### YOUR INSTRUCTIONS
Quote exactly the lines from the start of the entries to the one with "d imm < 2 ^ 32 := by", both ends included.
START RECORDS SUPPLIED
-- ==== Sys2Proof/Laws/PerInstr.lean ====
section
/-!
SUPPORT. Per instruction: each of its words fits the 32 bits of an instruction word (05 R101, R105).
-/
namespace Sys2Proof.Laws

theorem fits_encA {op d s t fn : Nat} (ho : op < 64) (hd : d < 128) (hs : s < 128) (ht : t < 128) (hf : fn < 32) :
    encA op d s t fn < 2 ^ 32 := by unfold encA; omega
theorem fits_encI {op d s imm : Nat} (ho : op < 64) (hd : d < 128) (hs : s < 128) (hi : imm < 4096) :
    encI op d s imm < 2 ^ 32 := by unfold encI; omega
theorem fits_encU {op d imm : Nat} (ho : op < 64) (hd : d < 128) (hi : imm < 524288) : encU op d imm < 2 ^ 32 := by
  unfold encU; omega
theorem fits_encM {op d s o z : Nat} (ho : op < 64) (hd : d < 128) (hs : s < 128) (hi : o < 512) (hz : z < 8) :
    encM op d s o z < 2 ^ 32 := by unfold encM; omega
theorem fits_encV {op d s t m y fn : Nat} (ho : op < 64) (hd : d < 16) (hs : s < 16) (ht : t < 16) (hm : m < 8) (hy : y < 8)
    (hf : fn < 256) : encV op d s t m y fn < 2 ^ 32 := by unfold encV; omega
theorem fits_encVM {op d s t m fn : Nat} (ho : op < 64) (hd : d < 16) (hs : s < 128) (ht : t < 128) (hm : m < 8)
    (hf : fn < 32) : encVM op d s t m fn < 2 ^ 32 := by unfold encVM; omega
theorem fits_zero : 0 < 2 ^ 32 := by decide
theorem fits_encQ {q f : Nat} (hq : q < 128) (hf : f < 512) : encQ q f < 2 ^ 32 := by unfold encQ; omega
@[simp] theorem Ty.code_lt (y : Ty) : y.code < 8 := by cases y <;> decide
@[simp] theorem Size.code_lt (z : Size) : z.code < 8 := by cases z <;> decide
@[simp] theorem Scope.code_lt (c : Scope) : c.code < 128 := by cases c <;> decide
@[simp] theorem BWidth.code_lt (w : BWidth) : w.code < 128 := by cases w <;> decide
@[simp] theorem Ty.code_lt_16 (y : Ty) : y.code < 16 := by cases y <;> decide
@[simp] theorem Width.atomMajor_lt (w : Width) : w.atomMajor < 64 := by cases w <;> decide
@[simp] theorem Width.floatMajor_lt (w : Width) : w.floatMajor < 64 := by cases w <;> decide
@[simp] theorem Bool.toNat_lt_128 (b : Bool) : b.toNat < 128 := by cases b <;> decide
@[simp] theorem Bool.toNat_lt_512 (b : Bool) : b.toNat < 512 := by cases b <;> decide

/-- Both words fit 32 bits (05 R101). -/
def Fits.Statement (i : Instr) : Prop := i.words.1 < 2 ^ 32 ∧ i.words.2 < 2 ^ 32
END RECORDS SUPPLIED
### ANSWER FOR THIS EXERCISE
-- ==== Sys2Proof/Laws/PerInstr.lean ====
section
/-!
SUPPORT. Per instruction: each of its words fits the 32 bits of an instruction word (05 R101, R105).
-/
namespace Sys2Proof.Laws

theorem fits_encA {op d s t fn : Nat} (ho : op < 64) (hd : d < 128) (hs : s < 128) (ht : t < 128) (hf : fn < 32) :
    encA op d s t fn < 2 ^ 32 := by unfold encA; omega
theorem fits_encI {op d s imm : Nat} (ho : op < 64) (hd : d < 128) (hs : s < 128) (hi : imm < 4096) :
    encI op d s imm < 2 ^ 32 := by unfold encI; omega
theorem fits_encU {op d imm : Nat} (ho : op < 64) (hd : d < 128) (hi : imm < 524288) : encU op d imm < 2 ^ 32 := by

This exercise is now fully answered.